Milankovitch, M. 1920. Theorie Mathematique des
Phenomenes Thermiques produits par la Radiation Solaire. Gauthier-Villars
Milankovitch, M. 1930. Mathematische Klimalehre und Astronomische
Theorie der Klimaschwankungen, Handbuch der Klimalogie Band 1 Teil A
Milankovitch, M. 1941 Kanon der Erdbestrahlungen und seine Anwendung
auf das Eiszeitenproblem Belgrade.
(New English Translation, 1998,
Canon of Insolation and the Ice Age Problem. With introduction and
biographical essay by Nikola Pantic. 636 pp. $79.00 Hardbound. Alven
Global.
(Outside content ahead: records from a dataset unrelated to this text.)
-- ==== Sys2Proof/Machine/Launch.lean ====
section
/-! DEFINITION. Launch mailboxes, and how a launch ends: done, failed, its cores reset (R12, R294, R351–R354). -/
namespace Sys2Proof.Machine

/-! ### Mailboxes (R351, R353) -/

/-- The first byte of a launch mailbox. -/
def mailboxKey (m : Nat) : Nat := hwinKey 0 (0xF0000 + 128 * m)

/-- The codes of STATE (R353). -/
def LaunchState.code : LaunchState → Nat
  | .waiting => 1
  | .loading => 2
  | .running => 3
  | .suspended => 4

/-- STATUS (R353): state, the refused mark, cause, detail, tag. -/
def statusWord (tag : BitVec 32) (detail cause : Nat) (refused : Bool) (st : Nat) : Nat :=
  st + (if refused then 128 else 0) + cause * 2 ^ 8 + detail % 1024 * 2 ^ 16 + tag.toNat * 2 ^ 32

/-- The dispatcher writes STATUS as one 8-byte write (R353); entering DONE or FAILED sends the mailbox's MSI-X vector (R371). -/
def putStatus (s : State) (m : Nat) (tag : BitVec 32) (detail cause : Nat) (refused : Bool) (st : Nat) : State :=
  let t := commitBytes s (mailboxKey m + 0x70) (leBytes 8 (statusWord tag detail cause refused st))
  if st = 5 ∨ st = 6 then { t with outputs := t.outputs ++ [.msix m] } else t

/-- The launch with a number. -/
def State.launch? (s : State) (id : Nat) : Option Launch := s.launches.find? (fun l => l.id == id)

/-- Replace a launch. -/
def State.putLaunch (s : State) (l : Launch) : State := { s with launches := s.launches.map (fun x => if x.id = l.id then l else x) }

/-- A launch enters a state, which its STATUS shows; REFUSED and its cause stay (R353). -/
def enterState (s : State) (l : Launch) (st : LaunchState) : State :=
  commitBytes (s.putLaunch { l with state := st }) (mailboxKey l.mailbox + 0x70) (leBytes 8 (statusWord l.tag l.detail l.cause l.refused st.code))

/-! ### Resetting a core -/

/-- A core reset by the dispatcher (R294, R354): lastrel and lastacq are never lowered (R232). -/
def Core.resetTo (k : Core) : Core := { Core.reset k.num with lastrel := k.lastrel, lastacq := k.lastacq }

/-- What a core leaves behind when it leaves a launch: reads in flight are dropped, other operations go on without it. -/
def orphanFlights (s : State) (n : Nat) : State :=
  { s with
    flights := (s.flights.filter (fun f => f.core != n || f.write || f.job.counts)).map (fun f =>
      if f.core = n then { f with orphan := true, reg := none } else f)
    watch := s.watch.filter (fun w => w.core != n)
    arrivals := s.arrivals.filter (fun w => w.core != n)
    transfers := s.transfers.filter (fun t => t.core != n) }

/-- Reset one core. -/
def resetCore (s : State) (n : Nat) : State := ((orphanFlights s n).onCore n Core.resetTo).remark n []

/-- Reset the cores of a team: it is stopped without a save (R354). -/
def resetCores (s : State) (l : List Nat) : State := l.foldl resetCore s

/-! ### The ends of a launch -/

/-- The pre-emption of a launch ends with it. -/
def dropPreemption (s : State) (id : Nat) : State :=
  match s.preemption with
  | some p => if p.victim = id then { s with preemption := none } else s
  | none => s

/-- The dispatcher no longer holds a launch. -/
def dropLaunch (s : State) (id : Nat) : State := dropPreemption { s with launches := s.launches.filter (fun l => l.id != id) } id

/-- The launch runs and every member has ended (R12). -/
def teamOver (s : State) (l : Launch) : Bool := decide (l.state = .running) && !l.members.isEmpty && l.members.all (fun n => (s.coreAt n).over)

/-- A core whose member has ended is free: it keeps what it held and counts no more cycles. -/
def Core.freed (k : Core) (now : Nat) : Core :=
  { k with member := none, cyclesBase := k.cycles now, cyclesSince := none, softPending := false, hardStop := false }

/-! ### Barriers (R42, R108) -/

/-- The core has arrived at a barrier. -/
def State.arrived (s : State) (n : Nat) : Bool := s.arrivals.any (fun a => a.core == n)

/-- The members of the barrier of a level that a core joins: its grove domain, or its team (R41). -/
def barrierMembers (s : State) (n level : Nat) : List Nat :=
  match (s.coreAt n).member.bind (fun m => s.launch? m.1) with
  | none => [n]
  | some l => if level = 0 then l.members.filter (fun q => groveOf q == groveOf n) else l.members

/-- Every member of the domain has arrived. -/
def barrierFull (s : State) (n level : Nat) : Bool :=
  (barrierMembers s n level).all (fun q => s.arrivals.any (fun a => a.core == q && a.level == level))

/-- A member's DBAR completes: its phase is counted, and it acquires (R42, R108, R232). -/
def passBarrier (level : Nat) (s : State) (n : Nat) : State :=
  let pass := fun (k : Core) =>
    { (if level = 0 then { k with gphase := k.gphase + 1 } else { k with tphase := k.tphase + 1 }) with
      c := { k.c.run s.now with woken := true } }
  (s.onCore n pass).acquire n


/-- A barrier whose last arrival has been made comes before anything that would abandon its waits (R42). -/
def barrierDue (s : State) (n : Nat) : Bool :=
  s.arrivals.any (fun a => a.core == n && barrierFull s n a.level)

/-- The least cycles from the last arrival at a barrier of a level to its completion (R50). -/
def barrierLatency (level : Nat) : Nat := if level = 0 then 40 else 300

/-- The barrier that a core has arrived at may complete: its last arrival has been made, and is as old as R50 asks. -/
def barrierReady (s : State) (n level : Nat) : Bool :=
  barrierFull s n level &&
    s.arrivals.all (fun a => !(barrierMembers s n level).contains a.core || decide (a.since + barrierLatency level ≤ s.now))

/-- A member whose barrier has completed leaves its DBAR before its streams may be stopped: the DBAR retires (R42). -/
def leaveBarrier (s : State) (n : Nat) : State :=
  let t := s.focus n
  match t.core.c.woken, (decodeIn rowsC .C (t.core.wordAt .C t.core.c.pc.toNat) 0).toOption with
  | true, some (.cDbar y _) => (retireAt .C y t).focus s.core.num
  | _, _ => s

/-! ### Stopping (R36, R289) -/

/-- The blocking waits of R36, which a watchdog bounds (R38). -/
def Wait.blocking : Wait → Bool
  | .stampCheck _ => false
  | .saveTransfer => false
  | .commits op _ => op != 0x55 && op != 0x73
  | _ => true

/-- The blocking waits that stop a draining stream: all but the wait for the data of an entry, or for a bit, that is already
reserved (R289). -/
def Wait.stops : Wait → Bool
  | .entry _ => false
  | w => w.blocking

/-- A stream has stopped: it has ended, or stands in a blocking wait that stops it, or has been stopped (R289). -/
def StreamState.halted (v : StreamState) : Bool :=
  match v.status with
  | .running => false
  | .waiting w _ => w.stops
  | _ => true

/-- Every reserved entry of a load queue holds its data, every reserved bit its value (R289). -/
def reservedFilled (k : Core) : Bool :=
  k.lq.toList.all (fun q => q.items.all (fun e => e.data.isSome || e.error.isSome)) &&
    k.bqa.items.all (fun e => e.bit.isSome || e.error.isSome)

/-! ### Stopping for a save (R295, R296) -/

/-- A stream stopped for a save: at a boundary (STOP 0), in a wait (STOP 2), ended, or as it already stands (R296). -/
def StreamState.stopForSave (v : StreamState) : StreamState :=
  match v.status with
  | .running => { v with status := .stopped 0, awaited := none, woken := false, counted := false, pages := [], held := false }
  | .waiting _ _ => { v with status := .stopped 2, awaited := none, woken := false, counted := false, pages := [], held := false }
  | _ => v

/-- A member's streams stop where they stand: their waits are abandoned, with the watch entry of a WAITA (R156) and the
arrival of a DBAR (R42). -/
def stopStreams (s : State) (n : Nat) : State :=
  let s := leaveBarrier s n
  { s.onCore n (fun k => { k with c := k.c.stopForSave, a := k.a.stopForSave, x := k.x.stopForSave }) with
    watch := s.watch.filter (fun w => w.core != n)
    arrivals := s.arrivals.filter (fun w => w.core != n) }

/-- The A-stream's last read is not kept (R155): the first WAITA that would rely on it retires at once. -/
def Core.loseRead (k : Core) : Core := { k with lastRead := k.lastRead.map (fun r => { r with lost := true }) }

/-- The streams of a member stop for a hard pre-emption (R296). -/
def stopNow (s : State) (n : Nat) : State := (stopStreams s n).onCore n Core.loseRead

/-- A member stops for a hard pre-emption (R296); one whose barrier has its last arrival stops as that barrier has
completed (R42). -/
def stopMember (s : State) (n : Nat) : State :=
  let s := s.onCore n (fun k => { k with hardStop := true })
  if barrierDue s n then s else stopNow s n

/-- The barrier that a core has arrived at completes for every member; a hard pre-emption that has waited for it stops them
then (R42). -/
def completeBarrier (s : State) (n level : Nat) : State :=
  let ms := barrierMembers s n level
  let t := ms.foldl (passBarrier level) { s with arrivals := s.arrivals.filter (fun a => !ms.contains a.core) }
  ms.foldl (fun (t : State) q =>
    let k := t.coreAt q
    if k.hardStop && k.banks.isEmpty && k.pending.isNone then stopNow t q else t) t

/-! ### The fences of a soft pre-emption (R113, R295) -/

/-- A stream that will not run again before tokens of the C-stream come, or that has ended (R113). -/
def fenced (k : Core) (st : StreamId) : Bool :=
  match (k.stream st).status with
  | .ended => true
  | .waiting (.tokens l _) _ => l && k.tokensOf .C st == 0
  | _ => false

/-- A member is at its fence: its streams have ended or stopped, and its engine commands have completed (R113, R295). -/
def atFence (s : State) (n : Nat) : Bool :=
  let k := s.coreAt n
  k.banks.isEmpty && k.pending.isNone && commandsLeft s n == 0 &&
    (match k.c.status with
      | .waiting .genf _ => fenced k .A && fenced k .X
      | .ended => k.a.status == .ended && k.x.status == .ended
      | _ => false)

/-- A soft pre-emption becomes hard: 1,048,576 cycles have passed since the mark, and some member is not at its fence (R295). -/
def softOver (s : State) (l : Launch) (p : Preemption) : Bool :=
  !p.hard && !p.saving && decide (p.since + 1048576 ≤ s.now) && l.members.any (fun n => !atFence s n)

end Sys2Proof.Machine
end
ISBN 86-17-06619-9.)
Recent Calculations of Earth Orbital
Parameters and Insolation by A. Berger are archived at the WDC Paleo.
For more detailed explanations of orbital variations with graphic
representations, please see WDC Paleo's educational slide set "The Ice Ages".
See also the "Past Cycles: Ice Age Speculations" section of "The
Discovery of Global Warming" from the American Institute of Physics
for a history of the development of the astronomical theory of
The tilt of the earth relative to its plane of travel about the sun is
what causes seasons. The hemisphere "pointing toward" the sun is in summer,
while the opposite hemisphere is in winter. The earth makes one full orbit
around the sun each year. The northern hemisphere is in summer in the left
image, while 6 months later, the southern hemisphere has summer, as in the
center image. If the earth's axis were "straight up and down" relative to
the orbital plane, as in the right-hand image, there would be no seasons,
since every point on the earth would receive the same amount of sun each day
of the year.
Changes in the "tilt" of the earth can change the severity of the seasons
- more "tilt" means more severe seasons - warmer summers and colder winters;
less "tilt" means less severe seasons - cooler summers and milder winters.
The earth wobbles in space so that its tilt changes between about 22 and 25
degrees on a cycle of about 41,000 years. It is the cool summers which are
thought to allow snow and ice to last from year to year in high latitudes,
eventually building up into massive ice sheets. There are positive feedbacks
in the climate system as well, because an earth covered with more snow
reflects more of the sun's energy into space, causing additional cooling. In
addition, it appears that the amount of Carbon Dioxide in the atmosphere
falls as ice sheets grow, also adding to the cooling of the climate.
The earth's orbit around the sun is not quite circular, which means that
the earth is slightly closer to the sun at some times of the year than
others. The closest approach of the earth to the sun is called perihelion,
and it now occurs in January, making northern hemisphere winters slightly
milder. This change in timing of perihelion is known as the precession of
the equinoxes, and occurs on a period of 22,000 years. 11,000 years ago,
perihelion occurred in July, making the seasons more severe than today. The
"roundness", or eccentricity, of the earth's orbit varies on cycles of
100,000 and 400,000 years, and this affects how important the timing of
perihelion is to the strength of the seasons. The combination of the 41,000
year tilt cycle and the 22,000 year precession cycles, plus the smaller
eccentricity signal, affect the relative severity of summer and winter, and
are thought to control the growth and retreat of ice sheets. Cool summers in
the northern hemisphere, where most of the earth's land mass is located,
appear to allow snow and ice to persist to the next winter, allowing the
development of large ice sheets over hundreds to thousands of years.
Conversely, warmer summers shrink ice sheets by melting more ice than the
amount accumulating during the winter.